I use the acid dyes from Ashford and have been very happy with them.


----------



## Sarah J (Jun 28, 2003)

I love the Jacquard dyes. I got some gorgeous blues and yellows - haven't tried the red or green yet, but they're waiting in my closet for the right moment.

Please holler if I should get my own thread - not trying to hijack this one! Just reminded me that you guys might be helpful.

I'm looking to try some natural dyes soon and just purchased some Madder Root (among others). I know some of the natural ones fade faster and sometimes it depends on the mordant used. Any ideas on which ones/colors work better on regular wool?

Oh - my sheep are Sufflandics (Suffolk ewe with an Icelandic ram). They have the length of daddy's outer coat and have to be sheared twice a year, the softness of the undercoat and the crimp and thickness of mom! (this is also the white wool that I used the bluing on)


----------



## bergere (May 11, 2002)

I don't mind Sarah. Would like to know that too!


----------



## SvenskaFlicka (Nov 2, 2011)

Natural dyes need different PH levels depending on the dye. Madder root does best if you let it ferment for a couple weeks in water before use. Woad/indigo works well on wool but needs a ph of 10, while most wool likes things acid, so you have to be careful. Onion skins (which I am saving) can make lovely shades of pink, but are not very light fast. Same with some lichens. 

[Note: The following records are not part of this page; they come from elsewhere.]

/-- The measured flight of every crossing is kept, for its stage counts; one that exceeds 6 waves at some step has a
limit. A crossing that is not listed has no flight to count (notes/assumptions/101). -/
def calibrationEff (results : List CalResult) (s : State) : State :=
  if !(atPowerStep s 7) then s
  else
    let s := { s with regs := s.regs.filter fun e =>
      !(keyBlk e.1 = R.CROSS_CAL_CAL_MAX_N.blk && keyOff e.1 = R.CROSS_CAL_CAL_MAX_N.off) }
    let s := forEach (s.tiles.map (·.1)) s fun s k =>
      modTile s ⟨Fin.ofNat 56 (k / 24), Fin.ofNat 24 k⟩ fun ts => { ts with flights := [] }
    let s := forEach results s fun s r =>
      if !(dieOn s r.consumer.d.val) then s
      else
        let s := modTile s r.consumer fun ts => { ts with
          flights := kset (fun _ => 0) ts.flights (dirNum r.dir) r.flight }
        let m := calMaxOf r.flight
        if 15 ≤ m then s
        else
          let s := tset s r.consumer (calFld r.dir) m
          logPut s 0x0714 sevWarning (.tile r.consumer) (widx r.consumer) (dirNum r.dir) m
    setBuStep s 8

/-! ## Step 8: firmware (R416, R417, R180) -/

/-- Each active tile at the lower of PC_INIT_STEP and PC_MAX_STEP, spares at step 0. -/
def startSteps (s : State) : State :=
  let start := min (fieldOf s F.PC_INIT_STEP) (fieldOf s F.PC_MAX_STEP)
  forEach allDies s fun s d => forEach (tilesOfDie d) s fun s t =>
    let s := tset s t R.PACE_STEP_TARGET (fieldOf s F.PC_INIT_STEP)
    tset s t R.PACE_STEP_EFFECTIVE
      (if roleOf s t = roleActive && railOn s t then min start (protCap s t) else 0)

/-- FW_TILE is multicast: at step 8, or once more when the tiles are on after a compute-plane reset or Hold
(R431, R437). -/
def fwDue (s : State) : Bool :=
  atPowerStep s 8 || isReady s && s.plane.fwCheck && s.plane.powered && !s.plane.cpHeld && powerState s ≤ psDoze

/-- Every recipient runs its firmware, or is out: the step ends. -/
def firmwareDone (s : State) : State :=
  if !s.plane.resend.isEmpty then s
  else if isReady s then modPlane s fun p => { p with fwCheck := false }
  else
    let s := modPlane s fun p => { p with fwIface := fwRevision (bciPayload (bciInUse s) secFwTile) }
    setBuStep (startSteps s) 9

def bowlerKey (d : Nat) : Nat := 2000 + d

/-- The multicast: recipients whose digest differs ask for a resend. -/
def broadcastEff (badTiles : List Tid) (badBowlers : List (Fin 56)) (s : State) : State :=
  if !(fwDue s) || !s.plane.resend.isEmpty then s
  else
    let tiles := (badTiles.filter (railOn s)).map fun t => (tkey t, 1)
    let bowlers := (badBowlers.filter fun d => !(isReady s) && dieOn s d.val && dieUp s d.val).map fun d => (bowlerKey d.val, 1)
    firmwareDone (modPlane s fun p => { p with resend := (tiles ++ bowlers).eraseDups })

/-- Failed attempts that end a recipient's firmware. -/
def fwAttempts : Nat := 3

/-- A recipient is out: a tile is fenced, a Bowler marks its die failed. -/
def firmwareFails (s : State) (t : Tid) (bowler : Bool) : State :=
  let s := logPut s 0x1116 sevWarning (.die t.d.val) (widx t) (b2n bowler) fwAttempts
  if bowler then failDie s t.d 3 else fenceTile s t .firmware

/-- A unicast resend to a tile, or to a Bowler. -/
def resendEff (t : Tid) (bowler ok : Bool) (s : State) : State :=
  let key := if bowler then bowlerKey t.d.val else tkey t
  match s.plane.resend.find? fun e => e.1 = key with
  | none => s
  | some e =>
    if !(fwDue s) then s
    else
      let rest := s.plane.resend.filter fun x => x.1 ≠ key
      if !ok && e.2 + 1 < fwAttempts then
        modPlane s fun p => { p with resend := rest ++ [(key, e.2 + 1)] }
      else
        let s := modPlane s fun p => { p with resend := rest }
        firmwareDone (if ok then s else firmwareFails s t bowler)

/-! ## Steps 9 and 10 (R405, R222) -/

/-- A channel that fails training: a spare takes its place, or it is retired. -/
def channelFails (s : State) (d col ch : Nat) : State :=
  if chRetired s d col ch then s
  else if dget s d R.STK_STAT_SPARES_LEFT = 0 then retireChannel s d col ch
  else
    let n := nextSpare s d
    takeSpare (spareIn s d col ch n) d col ch 1

/-- Every die that is up holds a stack of zeros. -/
def stackInitEff (failed : List (Fin 56 × Fin 24 × Fin 10)) (s : State) : State :=
  if !(atPowerStep s 9) then s
  else
    let new := forEach failed s fun s e =>
      if dieOn s e.1.val && dieUp s e.1.val then channelFails s e.1.val e.2.1.val e.2.2.val else s
    setBuStep (oneWrite s new) 10

/-- One slice of the full pass; a tile that fails is fenced at once. -/
def passSlice (s : State) (t : Tid) (k : SliceId) (r : SliceResult) : State :=
  if !(railOn s t) || !(sliceValid t k) then s
  else
    let s := pushRecord s t.d.val
      { stamp := stamp s, tile := BitVec.ofNat 16 (widx t), kind := BitVec.ofNat 8 k.kind.val
        index := BitVec.ofNat 8 k.index, outcome := if sliceFails s t k r then 1 else 0
        coverage := coverageOf k.kind.val, micros := r.micros }
    let s := if sliceFails s t k r then sliceFailed s t k r else s
    match (tileOf s t).fencePend with
    | some why => fenceTile s t why
    | none => s

/-- The full pass: the slices whose records it names, in their order. Every port starts its training. -/
def fullPassEff (results : List (Tid × SliceId × SliceResult)) (s : State) : State :=
  if !(atPowerStep s 10) then s
  else
    let new := forEach results s fun s e => passSlice s e.1 e.2.1 e.2.2
    let s := forEach [0, 1] (oneWrite s new) startTraining
    setBuStep s 11

/-! ## Step 12 (R405, R406) -/

/-- An enabled port whose module is ready still trains for the first time. -/
def portTrains (s : State) (p : Nat) : Bool :=
  portOn s p && (moduleReady s p).isSome && (portOf s p).attempt.isSome

def failedDies (s : State) : Nat :=
  (allDies.filter fun d => dieActive s d.val && !(dieUp s d.val)).length

def buReadyEff (ms : Nat) (s : State) : State :=
  if !(atStep s 11) || !s.plane.powered || powerState s ≠ psRun || s.plane.cpHeld || portTrains s 0
      || portTrains s 1 then s
  else
    let s := forEach allDies (setBuStep (pset s R.BU_STAT_STATE buReadyState) 12) openSweep
    let s := modPins (pset s R.BU_TIME_MS ms) fun p => { p with ready := true }
    logPut s 0x1112 sevNotice (svcSrc s) (pget s R.BU_TIME_MS) (failedDies s) s.plane.fenced

/-- BU_READY_LATE_S has passed before READY. -/
def buLateEff (ms : Nat) (s : State) : State :=
  if !s.plane.vaux || isReady s || pget s R.BU_STAT_LATE = 1 || ms < 1000 * fieldOf s F.BU_READY_LATE_S then s
  else
    let s := pset s R.BU_STAT_LATE 1
    logPut s 0x1113 sevWarning (svcSrc s) (buStep s) ms 0

def execColdPowerOn (romOk0 bonnetOk0 romOk1 bonnetOk1 : Bool) (s : State) : Res :=
  .next (coldPowerOnEff romOk0 bonnetOk0 romOk1 bonnetOk1 s)
def execBciVerify (boot : Word) (s : State) : Res := .next (bciVerifyEff boot s)
def execFieldCheck (s : State) : Res := .next (fieldCheckEff s)
def execSiteSoftStart (failed : List (Fin 56)) (serials : List (BitVec 128)) (s : State) : Res :=
  .next (softStartEff failed serials s)
def execLinkTraining (results : List LinkResult) (s : State) : Res := .next (linkTrainingEff results s)
def execCrossingCalibration (results : List CalResult) (s : State) : Res := .next (calibrationEff results s)
def execFirmwareBroadcast (badTiles : List Tid) (badBowlers : List (Fin 56)) (s : State) : Res :=
  .next (broadcastEff badTiles badBowlers s)
def execFirmwareResend (t : Tid) (bowler ok : Bool) (s : State) : Res := .next (resendEff t bowler ok s)
def execStackInit (failed : List (Fin 56 × Fin 24 × Fin 10)) (s : State) : Res := .next (stackInitEff failed s)
def execSkinkFullPass (results : List (Tid × SliceId × SliceResult)) (s : State) : Res :=
  .next (fullPassEff results s)
def execBuReady (ms : Word) (s : State) : Res := .next (buReadyEff ms.toNat s)
def execBuLate (ms : Word) (s : State) : Res := .next (buLateEff ms.toNat s)

end Sys2Proof.Machine
end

I had a chemist explain why natural dyes don't usually last as long to me last weekend, but now all I remember i something about ph and the "rings" of the dye molecules. But madder and woad and weld are usually pretty colorfast, which is why I suppose they were so popular long ago.


----------



## hotzcatz (Oct 16, 2007)

Someone at quilting group just gave me some lichens scraped off of granite rocks to make into dye. She said to put them in 50% water/ 50% ammonia and then let them ferment for three months or longer. Supposed to get magentas, pinks, lavenders and blueberry blues out of it. Should be interesting. No mordant, no boiling. My kinda dye.

Otherwise we dye with fresh indigo. Which is another no mordant, no boiling sort of dye. It actually oxidizes (rusts) the color onto the fiber. 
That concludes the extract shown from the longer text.